As regrettable as this is for the poor, the distribution of wealth between people and peoples does not make a environmental difference. For the planet it is the same, whether 20 per cent of the 6,4 billion humans consume 80 per cent of the resources or whether resource consumption is equitably shared by all.

It is the total weight on the planet that all humans have together that matters. And this total footprint on our Earth is far too big and absolutely unsustainable. At the present rate of consumption, even without growth, many resources will irretrievably depleted within a small number of generations.

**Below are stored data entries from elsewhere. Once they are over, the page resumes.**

-- ==== Sys2Proof/Machine/Schedule.lean ====
section
/-! DEFINITION. The schedule and the TIME commands (02_sundial.md R38, R39, R46 to R52; 13_tenancy.md R353). -/

namespace Sys2Proof.Machine

/-! Entries (R46) -/

def entryParse (b : Bytes) : SchedEntry :=
  { tick := leAt b 0 8, seq := leAt b 8 4, action := leAt b 12 1, parkWide := (leAt b 13 1).testBit 0,
    armed := (leAt b 13 1).testBit 1, tenant := leAt b 14 2 % 4096, target := leAt b 16 4, param := leAt b 20 4,
    previous := leAt b 24 8 }

def entryBytes (e : SchedEntry) : Bytes :=
  leBytes 8 e.tick ++ leBytes 4 e.seq ++ leBytes 1 e.action ++ leBytes 1 (b2n e.parkWide + 2 * b2n e.armed)
    ++ leBytes 2 e.tenant ++ leBytes 4 e.target ++ leBytes 4 e.param ++ leBytes 8 e.previous

/-- Fields the host writes as zero (R6, R46). -/
def entryReservedOk (b : Bytes) : Bool :=
  leAt b 8 4 == 0 && decide (leAt b 13 1 < 2) && decide (leAt b 14 2 < 4096) && leAt b 24 8 == 0

def schedActKey (a : Nat) : Bool := a == 1 || a == 2 || a == 4
def leadTicks : Nat := 131072

/-- The third row of R48 for one entry of a tenant; a parameter other than PROFILE's must be zero. Which tenant may own SELFTEST
and MACSEC_ROTATE entries is not stated: the caller's own is the model's reading (DEDUCED, log 53). -/
def entryTargetOk (s : State) (tenant : Nat) (e : SchedEntry) : Bool :=
  e.tenant == tenant
    && (if e.action = 4 then decide (e.param < 3) else e.param == 0)
    && (if schedActKey e.action then
          match findKey s tenant e.target with
          | some (_, o) => attrFlag o.attr flParkWide == e.parkWide
          | none => false
        else if e.action = 3 then decide (e.target < 4)
        else e.action == 5 && decide (e.target < 16))

/-- The conditions of R48 in the table's order, then the quota of R353. -/
def schedCheck (s : State) (tenant : Nat) (b : Bytes) : Res (List SchedEntry) := do
  let raw := (List.range (b.length / 32)).map (fun i => (b.drop (32 * i)).take 32)
  let es := raw.map entryParse
  failIf (raw.any (fun r => !entryReservedOk r)) stParam dReserved
  failIf (untraceable s) stTime 0
  failIf (es.any (fun e => decide (e.tick < now s + leadTicks))) stParam 0x0010
  failIf (es.any (fun e => !entryTargetOk s tenant e)) stParam 0x0011
  failIf (decide (256 < s.sdl.sched.length + es.length)) stDenied 0x0012
  failIf (decide ((quotaOf s tenant).schedMax < (s.sdl.sched.filter (fun e => e.tenant == tenant)).length + es.length))
    stDenied dQuotaSchedule
  .ok es

/-- The SEQ of the `n`-th entry a unit numbers. A PARK_WIDE entry has one SEQ on every unit (R49): such numbers lie in a range
of the unit that assigns them, which no other unit takes a number from (DEDUCED, log 100). -/
def seqNumber (address n : Nat) (wide : Bool) : Nat :=
  if wide then 2 ^ 31 + 2 ^ 24 * (address % 64) + n % 2 ^ 24 else n % 2 ^ 31

/-- Number entries from the next sequence number. -/
def numberEntries (address : Nat) : Nat → List SchedEntry → List SchedEntry
  | _, [] => []
  | n, e :: r => { e with seq := seqNumber address n e.parkWide } :: numberEntries address (n + 1) r

/-! Arming (R47, R49) -/

/-- Arming an entry: ACTIVATE and RETIRE set the window of the target and remember what they replace. -/
def armEntry (s : State) (e : SchedEntry) : State × SchedEntry :=
  match findObj s e.target with
  | some (b, o) =>
      if e.action = 1 then
        (setAttr s b (fun a => { a with notBefore := e.tick }), { e with armed := true, previous := o.attr.notBefore })
      else if e.action = 2 then
        (setAttr s b (fun a => { a with notAfter := e.tick - 1 }), { e with armed := true, previous := o.attr.notAfter })
      else (s, { e with armed := true })
  | none => (s, { e with armed := true })

/-- Put an entry into the schedule, kept in SEQ order. -/
def putEntry (l : List SchedEntry) (e : SchedEntry) : List SchedEntry :=
  l.filter (fun x => decide (x.seq < e.seq)) ++ [e] ++ l.filter (fun x => decide (e.seq < x.seq))

def armAll (s : State) (es : List SchedEntry) : State :=
  es.foldl (fun s e =>
    let r := armEntry s e
    { r.1 with sdl := { r.1.sdl with sched := putEntry r.1.sdl.sched r.2 } }) s

/-- Hold the places and numbers of entries from PREPARE until COMPLETE: they stand in the schedule and are not ARMED (R49). -/
def reserveEntries (s : State) (es : List SchedEntry) : State :=
  { s with sdl := { s.sdl with sched := es.foldl putEntry s.sdl.sched } }

/-- Give them up. -/
def dropEntries (s : State) (es : List SchedEntry) : State :=
  { s with sdl := { s.sdl with
      sched := s.sdl.sched.filter (fun x => x.armed || !es.any (fun e => e.seq == x.seq)) } }

/-- Cancel an entry: ACTIVATE and RETIRE write PREVIOUS back (R51). -/
def cancelEntry (s : State) (seq : Nat) : State :=
  match s.sdl.sched.find? (fun e => e.seq == seq) with
  | none => s
  | some e =>
      let s1 := { s with sdl := { s.sdl with sched := s.sdl.sched.filter (fun x => x.seq != seq) } }
      if !e.armed then s1
      else match findObj s e.target with
        | some (b, _) =>
            if e.action = 1 then setAttr s1 b (fun a => { a with notBefore := e.previous })
            else if e.action = 2 then setAttr s1 b (fun a => { a with notAfter := e.previous })
            else s1
        | none => s1

/-! Firing (R47, R50) -/

/-- Move a port's transmit to association r + 1; r + 2 is installed once a frame has come under r + 1 (R332). -/
def rotatePort (p : PeerPort) : PeerPort := { p with rot := p.rot + 1, nextInstalled := false, pn := 1 }

/-- Apply an entry at its tick; whether it had an effect. -/
def applyEntry (s : State) (e : SchedEntry) : State × Bool :=
  if e.action = 3 then
    if s.prk.st = .alone then (s, false)
    else
      let a := if e.target.testBit 0 then rotatePort s.prk.portA else s.prk.portA
      let b := if e.target.testBit 1 then rotatePort s.prk.portB else s.prk.portB
      ({ s with prk := { s.prk with portA := a, portB := b } }, true)
  else if e.action = 4 then
    match findObj s e.target with
    | some (b, o) =>
        if topProfile o.attr.alg < e.param then (s, false)
        else (setAttr s b (fun a => { a with floor := e.param }), true)
    | none => (s, false)
  else if e.action = 5 then selftestPavilion s e.target
  else (s, (findObj s e.target).isSome)

/-- The record of a removed entry: VALUE0 is its SEQ, VALUE1 its target. -/
def entryRecord (s : State) (e : SchedEntry) (effect : Bool) : State :=
  sdlInt (record s (if effect then 0x0202 else 0x0203) 0 sevNotice (some e.tenant) (payState 0 0 e.action e.seq e.target)) 3

/-- Entries due, the earliest tick first, then in SEQ order. -/
def dueEntries (s : State) : List SchedEntry :=
  let due := s.sdl.sched.filter (fun e => e.armed && decide (e.tick ≤ now s))
  due.foldl (fun l e => l.filter (fun x => decide (x.tick ≤ e.tick)) ++ [e] ++ l.filter (fun x => decide (e.tick < x.tick))) []

/-- Apply and remove every entry that is due. -/
def fireSchedule (s : State) : State :=
  (dueEntries s).foldl (fun s e =>
    let s1 := { s with sdl := { s.sdl with sched := s.sdl.sched.filter (fun x => x.seq != e.seq) } }
    let r := applyEntry s1 e
    entryRecord r.1 e r.2) s

def execScheduleFire (s : State) : Host.Outcome State Fault Refusal := answer s (fireSchedule s)

/-- An edge of PPS_IN; a forward step of the grid takes the entries it passes (R36, R37, R50). -/
def execPpsEdge (sub : Fin 65536) (edge : PulseEdge) (s : State) : Host.Outcome State Fault Refusal :=
  answerLive s (ppsEdge fireSchedule edge.rising sub.val edge.long s)

/-! The TIME commands -/

/-- TIME_SCHEDULE_ADD at its change; `park` begins the two-phase commit of R338 for PARK_WIDE entries. -/
def performScheduleAdd (park : Cmd → ParkChange → Bytes → State → State) (c : Cmd) (s : State) : State :=
  match schedCheck s (tenantOf s c.fn) c.input with
  | .error e => completeCmd s c e.1 e.2
  | .ok es =>
      let out := 4 * es.length
      if outRoom c < out then complete s c.fn c.queue c.desc.tag stOutSmall 0 out 0
      else
        let es' := numberEntries s.prk.address s.sdl.nextSeq es
        let bytes := es'.flatMap (fun e => leBytes 4 e.seq)
        let s1 := { s with sdl := { s.sdl with nextSeq := s.sdl.nextSeq + es.length } }
        if es'.any (fun e => e.parkWide) then park c (.sched es') bytes s1
        else completeOut (critCommitted (armAll s1 es') c) c bytes

/-- SEQ values named twice. -/
def seqTwice : List Nat → Bool
  | [] => false
  | x :: r => r.contains x || seqTwice r

/-- The conditions of R51: the lead of the entries named, then SEQ values that name no entry of the tenant. -/
def cancelCheck (s : State) (tenant : Nat) (seqs : List Nat) : Res Unit := do
  let own := s.sdl.sched.filter (fun e => e.tenant == tenant)
  failIf (own.any (fun e => seqs.contains e.seq && decide (e.tick < now s + leadTicks))) stParam 0x0010
  failIf (seqTwice seqs || seqs.any (fun q => !own.any (fun e => e.seq == q))) stParam 0x0013

def seqsOf (b : Bytes) : List Nat := (List.range (b.length / 4)).map (fun i => leAt b (4 * i) 4)

def performScheduleCancel (park : Cmd → ParkChange → Bytes → State → State) (c : Cmd) (s : State) : State :=
  let seqs := seqsOf c.input
  match cancelCheck s (tenantOf s c.fn) seqs with
  | .error e => completeCmd s c e.1 e.2
  | .ok _ =>
      if s.sdl.sched.any (fun e => seqs.contains e.seq && e.parkWide) then park c (.unsched seqs) [] s
      else completeCmd (critCommitted (seqs.foldl cancelEntry s) c) c 0 0

/-- TIME_POLICY: the holdover limit; zero ends a HOLDOVER at once (R38). -/
def performTimePolicy (c : Cmd) (s : State) : State :=
  let v := leAt c.input 0 4
  if 604800 < v then completeCmd s c stParam 0
  else
    let s1 := { s with sdl := { s.sdl with limitS := v } }
    let s2 := if v = 0 ∧ s.sdl.state = .holdover then sdlGoto s1 .untraceable else s1
    completeCmd (critCommitted s2 c) c 0 0

/-- The 16-byte timestamp of R39; the sub-tick is a free value. UNIT 0xFF on a unit without a park address is the model's choice
(log 137). -/
def stampBytes (s : State) : Bytes :=
  let d := s.sdl
  leBytes 2 (Sys2Proof.Config.subtick s.freeCtr % 65536) ++ leBytes 8 d.grid ++ leBytes 1 (sdlCode d.state)
    ++ leBytes 1 (b2n (untraceable s) + 2 * b2n (d.state == .holdover) + 4 * b2n d.slewing) ++ leBytes 2 d.utcOffset
    ++ leBytes 1 (unitByte s) ++ [0]

def doTimeStamp (c : Cmd) (s : State) : State := bumpCtr (completeOut s c (stampBytes s))

/-- TIME_STATUS: the layout of its output is not stated; its bytes are a free value. -/
def doTimeStatus (c : Cmd) (s : State) : State := bumpCtr (completeOut s c (Sys2Proof.Config.timeStatus s.freeCtr))

end Sys2Proof.Machine
end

The WTO does not only shift the balance towards the rich. It also has a set of rules and practices that are profoundly anti-environmental and seriously hamper and obstruct any honest effort to protect environmental, social and moral values. The below account of Peter Singer from the Human Values Department of Princeton University may demonstrate some of ways in which the WTO harms the planet - people and other life alike.

One Economy - [p.60]The Misuse of the Product/Process Distinction
Extract from "One World" (pages 60 to 70), by Peter Singer
(2004, Yale University Press - Copyright notice...)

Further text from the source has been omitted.